I don't know as much about stats as this guy does.  However, an anecdote from recent memory: Texas-Nebraska, Big 12 Championship Game 2009.  MVP:  Ndamukong Suh, DT, Nebraska.  According to Suh's Wiki, he had 12 tackles, 7 for loss, and 4.5 sacks against Texas that day.  However, I would argue that this was not a sign that Texas had a bad offense, or that McCoy was a bad QB.  Rather, Suh was simply an unstoppable force of nature that year, and his personal stats and the defense's stats reflect that fact.

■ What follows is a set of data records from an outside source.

-- ==== Sys2Proof/Laws/State.lean ====
section
/-! SUPPORT. One lemma per field per update of the state, so that no proof unfolds a record update; what `reg` and `load` read
after an update; states with a shorter schedule. -/

namespace Sys2Proof.Machine

variable (s : State)

/-! ### `setReg` -/

@[simp] theorem State.setReg_v (r : Reg) (b : Byte) : (s.setReg r b).v = s.v.set r.val b := rfl
@[simp] theorem State.setReg_i (r : Reg) (b : Byte) : (s.setReg r b).i = s.i := rfl
@[simp] theorem State.setReg_pc (r : Reg) (b : Byte) : (s.setReg r b).pc = s.pc := rfl
@[simp] theorem State.setReg_stack (r : Reg) (b : Byte) : (s.setReg r b).stack = s.stack := rfl
@[simp] theorem State.setReg_sp (r : Reg) (b : Byte) : (s.setReg r b).sp = s.sp := rfl
@[simp] theorem State.setReg_dt (r : Reg) (b : Byte) : (s.setReg r b).dt = s.dt := rfl
@[simp] theorem State.setReg_st (r : Reg) (b : Byte) : (s.setReg r b).st = s.st := rfl
@[simp] theorem State.setReg_fb (r : Reg) (b : Byte) : (s.setReg r b).fb = s.fb := rfl
@[simp] theorem State.setReg_key (r : Reg) (b : Byte) : (s.setReg r b).key = s.key := rfl
@[simp] theorem State.setReg_mem (r : Reg) (b : Byte) : (s.setReg r b).mem = s.mem := rfl
@[simp] theorem State.setReg_run (r : Reg) (b : Byte) : (s.setReg r b).run = s.run := rfl
@[simp] theorem State.setReg_fault (r : Reg) (b : Byte) : (s.setReg r b).fault = s.fault := rfl
@[simp] theorem State.setReg_cfg (r : Reg) (b : Byte) : (s.setReg r b).cfg = s.cfg := rfl
@[simp] theorem State.setReg_draws (r : Reg) (b : Byte) : (s.setReg r b).draws = s.draws := rfl
@[simp] theorem State.setReg_schedule (r : Reg) (b : Byte) : (s.setReg r b).schedule = s.schedule := rfl
@[simp] theorem State.setReg_load (r : Reg) (b : Byte) (a : Nat) : (s.setReg r b).load a = s.load a := rfl
@[simp] theorem State.setReg_pixelAt (r : Reg) (b : Byte) (x : Fin 64) (y : Fin 32) : (s.setReg r b).pixelAt x y = s.pixelAt x y := rfl
@[simp] theorem State.setReg_isPressed (r : Reg) (b : Byte) (q : KeyCode) : (s.setReg r b).isPressed q = s.isPressed q := rfl

/-! ### `setRegFlag` -/

@[simp] theorem State.setRegFlag_v (r : Reg) (b f : Byte) : (s.setRegFlag r b f).v = (s.v.set r.val b).set Reg.vf.val f := rfl
@[simp] theorem State.setRegFlag_i (r : Reg) (b f : Byte) : (s.setRegFlag r b f).i = s.i := rfl
@[simp] theorem State.setRegFlag_pc (r : Reg) (b f : Byte) : (s.setRegFlag r b f).pc = s.pc := rfl
@[simp] theorem State.setRegFlag_stack (r : Reg) (b f : Byte) : (s.setRegFlag r b f).stack = s.stack := rfl
@[simp] theorem State.setRegFlag_sp (r : Reg) (b f : Byte) : (s.setRegFlag r b f).sp = s.sp := rfl
@[simp] theorem State.setRegFlag_dt (r : Reg) (b f : Byte) : (s.setRegFlag r b f).dt = s.dt := rfl
@[simp] theorem State.setRegFlag_st (r : Reg) (b f : Byte) : (s.setRegFlag r b f).st = s.st := rfl
@[simp] theorem State.setRegFlag_fb (r : Reg) (b f : Byte) : (s.setRegFlag r b f).fb = s.fb := rfl
@[simp] theorem State.setRegFlag_key (r : Reg) (b f : Byte) : (s.setRegFlag r b f).key = s.key := rfl
@[simp] theorem State.setRegFlag_mem (r : Reg) (b f : Byte) : (s.setRegFlag r b f).mem = s.mem := rfl
@[simp] theorem State.setRegFlag_run (r : Reg) (b f : Byte) : (s.setRegFlag r b f).run = s.run := rfl
@[simp] theorem State.setRegFlag_fault (r : Reg) (b f : Byte) : (s.setRegFlag r b f).fault = s.fault := rfl
@[simp] theorem State.setRegFlag_cfg (r : Reg) (b f : Byte) : (s.setRegFlag r b f).cfg = s.cfg := rfl
@[simp] theorem State.setRegFlag_draws (r : Reg) (b f : Byte) : (s.setRegFlag r b f).draws = s.draws := rfl
@[simp] theorem State.setRegFlag_schedule (r : Reg) (b f : Byte) : (s.setRegFlag r b f).schedule = s.schedule := rfl
@[simp] theorem State.setRegFlag_load (r : Reg) (b f : Byte) (a : Nat) : (s.setRegFlag r b f).load a = s.load a := rfl
@[simp] theorem State.setRegFlag_pixelAt (r : Reg) (b f : Byte) (x : Fin 64) (y : Fin 32) : (s.setRegFlag r b f).pixelAt x y = s.pixelAt x y := rfl
@[simp] theorem State.setRegFlag_isPressed (r : Reg) (b f : Byte) (q : KeyCode) : (s.setRegFlag r b f).isPressed q = s.isPressed q := rfl

/-! ### `setLowRegs` -/

@[simp] theorem State.setLowRegs_v (bs : List Byte) : (s.setLowRegs bs).v = Vector.ofFn fun k : Fin 16 => bs.getD k.val (s.reg k) := rfl
@[simp] theorem State.setLowRegs_i (bs : List Byte) : (s.setLowRegs bs).i = s.i := rfl
@[simp] theorem State.setLowRegs_pc (bs : List Byte) : (s.setLowRegs bs).pc = s.pc := rfl
@[simp] theorem State.setLowRegs_stack (bs : List Byte) : (s.setLowRegs bs).stack = s.stack := rfl
@[simp] theorem State.setLowRegs_sp (bs : List Byte) : (s.setLowRegs bs).sp = s.sp := rfl
@[simp] theorem State.setLowRegs_dt (bs : List Byte) : (s.setLowRegs bs).dt = s.dt := rfl
@[simp] theorem State.setLowRegs_st (bs : List Byte) : (s.setLowRegs bs).st = s.st := rfl
@[simp] theorem State.setLowRegs_fb (bs : List Byte) : (s.setLowRegs bs).fb = s.fb := rfl
@[simp] theorem State.setLowRegs_key (bs : List Byte) : (s.setLowRegs bs).key = s.key := rfl
@[simp] theorem State.setLowRegs_mem (bs : List Byte) : (s.setLowRegs bs).mem = s.mem := rfl
@[simp] theorem State.setLowRegs_run (bs : List Byte) : (s.setLowRegs bs).run = s.run := rfl
@[simp] theorem State.setLowRegs_fault (bs : List Byte) : (s.setLowRegs bs).fault = s.fault := rfl
@[simp] theorem State.setLowRegs_cfg (bs : List Byte) : (s.setLowRegs bs).cfg = s.cfg := rfl
@[simp] theorem State.setLowRegs_draws (bs : List Byte) : (s.setLowRegs bs).draws = s.draws := rfl
@[simp] theorem State.setLowRegs_schedule (bs : List Byte) : (s.setLowRegs bs).schedule = s.schedule := rfl
@[simp] theorem State.setLowRegs_load (bs : List Byte) (a : Nat) : (s.setLowRegs bs).load a = s.load a := rfl
@[simp] theorem State.setLowRegs_pixelAt (bs : List Byte) (x : Fin 64) (y : Fin 32) : (s.setLowRegs bs).pixelAt x y = s.pixelAt x y := rfl
@[simp] theorem State.setLowRegs_isPressed (bs : List Byte) (q : KeyCode) : (s.setLowRegs bs).isPressed q = s.isPressed q := rfl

I'm not exactly sure what conclusions we can draw from this, but I believe this article lends credence to the idea that having a great offense is better than having a great defense, on average.  However, getting back to my B12 example, a great offense will, on average, get you better field position for extra-long-range field goals in emergency situations, as well as setting up your playmakers on offense for many more scoring opportunities.

I think the real effect of spread offense mania in college football has been to reduce the importance of plays run for short gains.  Sure, a quick throw for 5 out to the flat is all well and good, but statistically, an offense that is capable (at least on paper) of 20+ yards per play is in a better position to take advantage of bad secondary play, especially at the college level.  Not to mention making much greater use of the pass is easier on the running backs' bodies; they also get more chances to utilize their blocking and misdirecting abilities.

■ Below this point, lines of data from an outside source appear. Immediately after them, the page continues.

-- ==== Sys2Proof/Tests/Slice0.lean ====
section
/-! SUPPORT. Small tests of one step each, with expected results from the spec's own vectors (95_test_vectors.md, cited by table),
and for every statement with hypotheses a witness that meets them. -/

namespace Sys2Proof.Tests

open Sys2Proof.Machine

/-- The state of a test before its own changes: the machine after reset. -/
abbrev start : State := State.reset

/-- The state after one step of the machine with the word placed where it fetches next; the state itself if the step stops. -/
def after (s : State) (w : Nat) : State :=
  match step (s.withFetchWord 16 w) with
  | .next t => t
  | .fault _ => s
  | .refused _ => s

/-- `CFG.JUMP_OFFSET_REG` fixed. -/
def withJump (r : JumpOffsetReg) (s : State) : State := { s with cfg := { s.cfg with jumpOffsetReg := r } }

/-- `CFG.SHIFT_SRC` fixed. -/
def withShift (r : ShiftSrc) (s : State) : State := { s with cfg := { s.cfg with shiftSrc := r } }

/-- `CFG.LOADSTORE_INC_I` fixed. -/
def withInc (b : Bool) (s : State) : State := { s with cfg := { s.cfg with loadStoreIncI := b } }

/-- The state of the vectors T6: the sprite at 0x300, I = 0x300, V1 and V2 its coordinates, clipping as given. -/
def sprite (bytes : List Byte) (clip : Bool) (x y : Byte) : State :=
  let s := (((start.storeBytes 0x300 bytes).setI 0x300).setReg 1 x).setReg 2 y
  { s with cfg := { s.cfg with spriteClip := clip } }

/-! ### Decoding: words written out from the bit patterns of 30_encoding.md R73 and the vectors T1 of 95_test_vectors.md -/

theorem test_decode_cls : decodeTableWord 16 0x00E0 = some (.cls) := by decide
theorem test_decode_ret : decodeTableWord 16 0x00EE = some (.ret) := by decide
theorem test_decode_jp : decodeTableWord 16 0x1ABC = some (.jp 0xABC) := by decide
theorem test_decode_call : decodeTableWord 16 0x2F00 = some (.call 0xF00) := by decide
theorem test_decode_seImm : decodeTableWord 16 0x3A7F = some (.seImm 0xA 0x7F) := by decide
theorem test_decode_sneImm : decodeTableWord 16 0x4005 = some (.sneImm 0 0x05) := by decide
theorem test_decode_seReg : decodeTableWord 16 0x5AB0 = some (.seReg 0xA 0xB) := by decide
theorem test_decode_ldImm : decodeTableWord 16 0x6C42 = some (.ldImm 0xC 0x42) := by decide
theorem test_decode_addImm : decodeTableWord 16 0x7FFF = some (.addImm 0xF 0xFF) := by decide
theorem test_decode_ldReg : decodeTableWord 16 0x8120 = some (.ldReg 1 2) := by decide
theorem test_decode_orReg : decodeTableWord 16 0x8121 = some (.orReg 1 2) := by decide
theorem test_decode_andReg : decodeTableWord 16 0x8122 = some (.andReg 1 2) := by decide
theorem test_decode_xorReg : decodeTableWord 16 0x8123 = some (.xorReg 1 2) := by decide
theorem test_decode_addReg : decodeTableWord 16 0x8AB4 = some (.addReg 0xA 0xB) := by decide
theorem test_decode_sub : decodeTableWord 16 0x8125 = some (.sub 1 2) := by decide
theorem test_decode_shr : decodeTableWord 16 0x8126 = some (.shr 1 2) := by decide
theorem test_decode_subn : decodeTableWord 16 0x8127 = some (.subn 1 2) := by decide
theorem test_decode_shl : decodeTableWord 16 0x8FFE = some (.shl 0xF 0xF) := by decide
theorem test_decode_sneReg : decodeTableWord 16 0x9120 = some (.sneReg 1 2) := by decide
theorem test_decode_ldI : decodeTableWord 16 0xA2F0 = some (.ldI 0x2F0) := by decide
theorem test_decode_jpOff : decodeTableWord 16 0xB2F0 = some (.jpOff 0x2F0) := by decide
theorem test_decode_rnd : decodeTableWord 16 0xC10F = some (.rnd 1 0x0F) := by decide
theorem test_decode_drw : decodeTableWord 16 0xD7A5 = some (.drw 7 0xA 5) := by decide
theorem test_decode_skp : decodeTableWord 16 0xE59E = some (.skp 5) := by decide
theorem test_decode_sknp : decodeTableWord 16 0xE5A1 = some (.sknp 5) := by decide
theorem test_decode_ldVxDt : decodeTableWord 16 0xF907 = some (.ldVxDt 9) := by decide
theorem test_decode_ldVxK : decodeTableWord 16 0xFF0A = some (.ldVxK 0xF) := by decide
theorem test_decode_ldDtVx : decodeTableWord 16 0xF015 = some (.ldDtVx 0) := by decide
theorem test_decode_ldStVx : decodeTableWord 16 0xF118 = some (.ldStVx 1) := by decide
theorem test_decode_addI : decodeTableWord 16 0xF21E = some (.addI 2) := by decide
theorem test_decode_ldF : decodeTableWord 16 0xF329 = some (.ldF 3) := by decide
theorem test_decode_ldB : decodeTableWord 16 0xF433 = some (.ldB 4) := by decide
theorem test_decode_stRegs : decodeTableWord 16 0xFF55 = some (.stRegs 0xF) := by decide
theorem test_decode_ldRegs : decodeTableWord 16 0xF965 = some (.ldRegs 9) := by decide
theorem test_decode_unknown_class0 :
    [0x0000, 0x0123, 0x00E1, 0x00EF, 0x00FE, 0x0EE0].map (decodeTableWord 16) = List.replicate 6 none := by decide
theorem test_decode_unknown_class5_8_9 :
    [0x5001, 0x5ABF, 0x8008, 0x800D, 0x800F, 0x9AB1].map (decodeTableWord 16) = List.replicate 6 none := by decide
theorem test_decode_unknown_classE : [0xE09F, 0xE19D, 0xE000, 0xE0A0].map (decodeTableWord 16) = List.replicate 4 none := by decide
theorem test_decode_unknown_classF :
    [0xF000, 0xF130, 0xF175, 0xF085, 0xF002, 0xF0FF].map (decodeTableWord 16) = List.replicate 6 none := by decide
/-- The source's one example of byte order (95, S1): the byte 0x60 at the lower address is the high byte. -/
theorem test_decode_bytes_are_big_endian : decode [0x60, 0x0A, 0x70] = .ok (.ldImm 0 0x0A, [0x70]) := by decide
theorem test_decode_one_byte_is_truncated : decode [0x60] = .error .truncated := by decide
/-- The encoder on words of T1. -/
theorem test_encode_written_words :
    [encode .cls, encode (.jpOff 0x2F0), encode (.drw 7 0xA 5), encode (.shl 0xF 0xF), encode (.stRegs 0xF)] = [0x00E0, 0xB2F0, 0xD7A5, 0x8FFE, 0xFF55] :=
  by decide

/-! ### Well-formedness: an operand too large for its field (R71) is refused, the largest that fits is not -/

theorem test_reg_16_is_ill_formed : Operand.allFit [⟨.reg, 16⟩] = false ∧ Operand.allFit [⟨.reg, 15⟩] = true := by decide
theorem test_n_16_is_ill_formed :
    Operand.allFit [⟨.reg, 1⟩, ⟨.reg, 2⟩, ⟨.n, 16⟩] = false ∧ Operand.allFit [⟨.reg, 1⟩, ⟨.reg, 2⟩, ⟨.n, 15⟩] = true := by decide
theorem test_nn_256_is_ill_formed :
    Operand.allFit [⟨.reg, 1⟩, ⟨.nn, 256⟩] = false ∧ Operand.allFit [⟨.reg, 1⟩, ⟨.nn, 255⟩] = true := by decide
theorem test_nnn_4096_is_ill_formed : Operand.allFit [⟨.nnn, 4096⟩] = false ∧ Operand.allFit [⟨.nnn, 4095⟩] = true := by decide
theorem test_drw_is_well_formed :
    (Instr.drw 0xF 0xF 0xF).wellFormed = true ∧ (Instr.drw 0xF 0xE 0xD).operands = [⟨.reg, 15⟩, ⟨.reg, 14⟩, ⟨.n, 13⟩] := by decide

/-! ### One step per instruction: the vectors T2 to T7 of 95_test_vectors.md -/

/-- T6. -/
theorem test_cls : let t := after (start.setFb ((FrameBuffer.clear.flip 0 0).flip 63 31)) 0x00E0
    t.fb.pixel 0 0 = false ∧ t.fb.pixel 63 31 = false ∧ t.pc = 0x0202 := by decide
/-- T3. -/
theorem test_ret_pops : let t := after { start with sp := 2, stack := (start.stack.set 0 0x0202).set 1 0x0ABE } 0x00EE
    t.pc = 0x0ABE ∧ t.sp = 1 ∧ t.stack[0] = 0x0202 := by decide
/-- T3. -/
theorem test_ret_underflow :
    (after start 0x00EE).fault = some ⟨.stackUnderflow, 0x0200, some 0x00EE⟩ ∧ (after start 0x00EE).run = .halted := by decide
/-- T3. -/
theorem test_jp : (after start 0x1ABC).pc = 0x0ABC := by decide
/-- T3. -/
theorem test_call_pushes : let t := after { start with sp := 15 } 0x2ABC
    t.stack[15] = 0x0202 ∧ t.sp = 16 ∧ t.pc = 0x0ABC := by decide
/-- T3. -/
theorem test_call_overflow : let t := after { start with sp := 16 } 0x2ABC
    t.fault = some ⟨.stackOverflow, 0x0200, some 0x2ABC⟩ ∧ t.pc = 0x0200 ∧ t.sp = 16 := by decide
/-- T3. -/
theorem test_jpOff_v0 : (after ((withJump .v0 start).setReg 0 0xFF |>.setReg 0xF 0x02) 0xBFFF).pc = 0x10FE := by decide
/-- T3. -/
theorem test_jpOff_vx : (after ((withJump .vx start).setReg 0 0x10 |>.setReg 2 0x04) 0xB2F0).pc = 0x02F4 := by decide
/-- T3. -/
theorem test_seImm :
    (after (start.setReg 1 0x42) 0x3142).pc = 0x0204 ∧ (after (start.setReg 1 0x43) 0x3142).pc = 0x0202 := by decide
/-- T3. -/
theorem test_sneImm :
    (after (start.setReg 1 0x42) 0x4142).pc = 0x0202 ∧ (after (start.setReg 1 0x43) 0x4142).pc = 0x0204 := by decide
/-- T3. -/
theorem test_seReg : let s := (start.setReg 1 9).setReg 2
    (after (s 9) 0x5120).pc = 0x0204 ∧ (after (s 8) 0x5120).pc = 0x0202 := by decide
/-- T3. -/
theorem test_sneReg : let s := (start.setReg 1 9).setReg 2
    (after (s 9) 0x9120).pc = 0x0202 ∧ (after (s 8) 0x9120).pc = 0x0204 := by decide
/-- T4: VF as a plain destination. -/
theorem test_ldImm : (after start 0x6FAB).reg 0xF = 0xAB := by decide
/-- T4: no carry flag. -/
theorem test_addImm : let t := after (start.setReg 0 0xFF) 0x7001
    t.reg 0 = 0x00 ∧ t.reg 0xF = 0x00 := by decide
/-- T4. -/
theorem test_ldReg : (after (start.setReg 1 0x7E) 0x8010).reg 0 = 0x7E := by decide
/-- T4: VF stays. -/
theorem test_orReg : let t := after (((start.setReg 0 0xF0).setReg 1 0x0F).setReg 0xF 1) 0x8011
    t.reg 0 = 0xFF ∧ t.reg 0xF = 1 := by decide
/-- T4: VF stays. -/
theorem test_andReg : let t := after (((start.setReg 0 0xF0).setReg 1 0x3C).setReg 0xF 1) 0x8012
    t.reg 0 = 0x30 ∧ t.reg 0xF = 1 := by decide
/-- T4: VF stays. -/
theorem test_xorReg : let t := after (((start.setReg 0 0xF0).setReg 1 0x3C).setReg 0xF 1) 0x8013
    t.reg 0 = 0xCC ∧ t.reg 0xF = 1 := by decide
/-- S4. -/
theorem test_addReg : let t := after ((start.setReg 0 0xC8).setReg 1 0x64) 0x8014
    t.reg 0 = 0x2C ∧ t.reg 0xF = 0x01 := by decide
/-- T4: the sum 0x12 is lost to the flag. -/
theorem test_addReg_into_vf : (after ((start.setReg 0xF 0x10).setReg 1 0x02) 0x8F14).reg 0xF = 0x00 := by decide
/-- T4. -/
theorem test_sub : let t := after ((start.setReg 0 0x05).setReg 1 0x06) 0x8015
    t.reg 0 = 0xFF ∧ t.reg 0xF = 0x00 := by decide
/-- T4. -/
theorem test_sub_equal : let t := after ((start.setReg 0 0x05).setReg 1 0x05) 0x8015
    t.reg 0 = 0x00 ∧ t.reg 0xF = 0x01 := by decide
/-- T4. -/
theorem test_subn : let t := after ((start.setReg 0 0x05).setReg 1 0x06) 0x8017
    t.reg 0 = 0x01 ∧ t.reg 0xF = 0x01 := by decide
/-- T4. -/
theorem test_subn_borrow : let t := after ((start.setReg 0 0x06).setReg 1 0x05) 0x8017
    t.reg 0 = 0xFF ∧ t.reg 0xF = 0x00 := by decide
/-- T4. -/
theorem test_shr_vx : let t := after (((withShift .vx start).setReg 1 0x05).setReg 2 0x82) 0x8126
    t.reg 1 = 0x02 ∧ t.reg 0xF = 0x01 ∧ t.reg 2 = 0x82 := by decide
/-- T4. -/
theorem test_shr_vy : let t := after (((withShift .vy start).setReg 1 0x05).setReg 2 0x82) 0x8126
    t.reg 1 = 0x41 ∧ t.reg 0xF = 0x00 ∧ t.reg 2 = 0x82 := by decide
/-- T4. -/
theorem test_shl_vx : let t := after (((withShift .vx start).setReg 1 0x05).setReg 2 0x82) 0x812E
    t.reg 1 = 0x0A ∧ t.reg 0xF = 0x00 := by decide
/-- T4. -/
theorem test_shl_vy : let t := after (((withShift .vy start).setReg 1 0x05).setReg 2 0x82) 0x812E
    t.reg 1 = 0x04 ∧ t.reg 0xF = 0x01 := by decide
/-- T4; the drawn byte is free, so the test names it and no value of it. -/
theorem test_rnd_masks_a_draw : (after start 0xC10F).reg 1 = Config.draw8 0 &&& 0x0F ∧ (after start 0xC10F).draws = 1 := ⟨rfl, rfl⟩
/-- T4: NN = 0 forces 0 whatever is drawn. -/
theorem test_rnd_of_mask_zero :
    (after (start.setReg 1 0x55) 0xC100).reg 1 = 0x00 := (BitVec.and_zero : Config.draw8 0 &&& 0#8 = 0#8)
/-- T5. -/
theorem test_ldI : (after start 0xAFFF).i = 0x0FFF := by decide
/-- T5: modulo 65536, VF untouched. -/
theorem test_addI : let t := after ((start.setI 0xFFFF).setReg 1 2) 0xF11E
    t.i = 0x0001 ∧ t.reg 0xF = 0x00 := by decide
/-- T5: old VF added, then the flag. -/
theorem test_addI_sets_vf :
    let s : State := { start with cfg := { start.cfg with fx1eSetsVf := true } }
    (after ((s.setI 0x0FF0).setReg 0xF 0x20) 0xFF1E).i = 0x1010 ∧
    (after ((s.setI 0x0FF0).setReg 0xF 0x20) 0xFF1E).reg 0xF = 0x01 :=
  by decide
/-- T5: the low nibble. -/
theorem test_ldF : (after (start.setReg 1 0x1A) 0xF129).i = 0x0082 := by decide
/-- T5, at the highest legal I. -/
theorem test_ldB : let t := after ((start.setI 0x0FFD).setReg 1 0xC7) 0xF133
    t.load 0xFFD = 1 ∧ t.load 0xFFE = 9 ∧ t.load 0xFFF = 9 := by decide
/-- T5. -/
theorem test_ldB_out_of_bounds : let t := after ((start.setI 0x0FFE).setReg 1 0xFF) 0xF133
    t.fault = some ⟨.outOfBoundsAccess, 0x0200, some 0xF133⟩ ∧ t.load 0xFFE = 0 ∧ t.load 0xFFF = 0 := by decide
/-- T5. -/
theorem test_stRegs : let t := after ((((withInc true start).setI 0x0300).setReg 0 0x11).setReg 2 0x33) 0xF255
    t.load 0x300 = 0x11 ∧ t.load 0x302 = 0x33 ∧ t.load 0x303 = 0 ∧ t.i = 0x0303 := by decide
/-- T5: nothing partial. -/
theorem test_stRegs_out_of_bounds : let t := after ((start.setI 0x0FFF).setReg 0 0x99) 0xF155
    t.fault = some ⟨.outOfBoundsAccess, 0x0200, some 0xF155⟩ ∧ t.load 0xFFF = 0 ∧ t.i = 0x0FFF := by decide
/-- T5. -/
theorem test_ldRegs_of_the_font :
    let t := after ((withInc false start).setI 0x0050) 0xFF65
    t.v = #v[0xF0, 0x90, 0x90, 0x90, 0xF0, 0x20, 0x60, 0x20, 0x20, 0x70, 0xF0, 0x10, 0xF0, 0x80, 0xF0, 0xF0] ∧ t.i = 0x0050 :=
  by decide
/-- T5. -/
theorem test_ldRegs_out_of_bounds : let t := after ((start.setI 0x0FFF).setReg 0 5) 0xF165
    t.fault = some ⟨.outOfBoundsAccess, 0x0200, some 0xF165⟩ ∧ t.reg 0 = 5 := by decide
/-- T6: row 31, columns 60 to 63 and 0 to 3. -/
theorem test_drw_wraps : let t := after (sprite [0xFF] false 60 31) 0xD121
    t.fb.pixel 63 31 = true ∧ t.fb.pixel 0 31 = true ∧ t.fb.pixel 3 31 = true ∧ t.fb.pixel 4 31 = false ∧ t.reg 0xF = 0 := by decide
/-- T6. -/
theorem test_drw_clips : let t := after (sprite [0x80, 0x40] true 0 31) 0xD122
    t.fb.pixel 0 31 = true ∧ t.fb.pixel 1 0 = false ∧ t.reg 0xF = 0 := by decide
/-- T7. -/
theorem test_skp_low_nibble :
    (after ((start.setKey 5 true).setReg 1 0xF5) 0xE19E).pc = 0x0204 ∧ (after (start.setReg 1 0x05) 0xE19E).pc = 0x0202 := by decide
/-- T7. -/
theorem test_sknp : (after ((start.setKey 5 true).setReg 1 0x05) 0xE1A1).pc = 0x0202 ∧ (after start 0xE0A1).pc = 0x0204 := by decide
/-- T7. -/
theorem test_ldVxDt : (after (start.setDt 9) 0xF107).reg 1 = 9 := by decide
/-- T7. -/
theorem test_ldVxK : let t := after (start.setReg 0xF 9) 0xFF0A
    t.run = .awaitKey 0xF ∧ t.pc = 0x0200 ∧ t.reg 0xF = 9 := by decide
/-- T7. -/
theorem test_ldVxK_resumes : let t := (after start 0xF30A).notifyKeyPress 2
    t.run = .ready ∧ t.pc = 0x0202 ∧ t.reg 3 = 2 := by decide
/-- T7. -/
theorem test_ldDtVx : (after (start.setReg 1 0xFF) 0xF115).dt = 0xFF := by decide
/-- T7. -/
theorem test_ldStVx : (after (start.setReg 1 2) 0xF118).st = 2 ∧ (after (start.setReg 1 2) 0xF118).tone = true := by decide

I would like to see Carr vs. RR, but as part of a broader 'Coaching Legends of Michigan' series.  Find out how to weight each coach's performance as a function of quality of schedule, recruiting, and hard-to-define things like that--i.e. the mitigating factors that make it so hard to compare coaches from different eras.  Recruiting was a lot different in Yost's era than it was in Moeller's, and it's more different still in RR's.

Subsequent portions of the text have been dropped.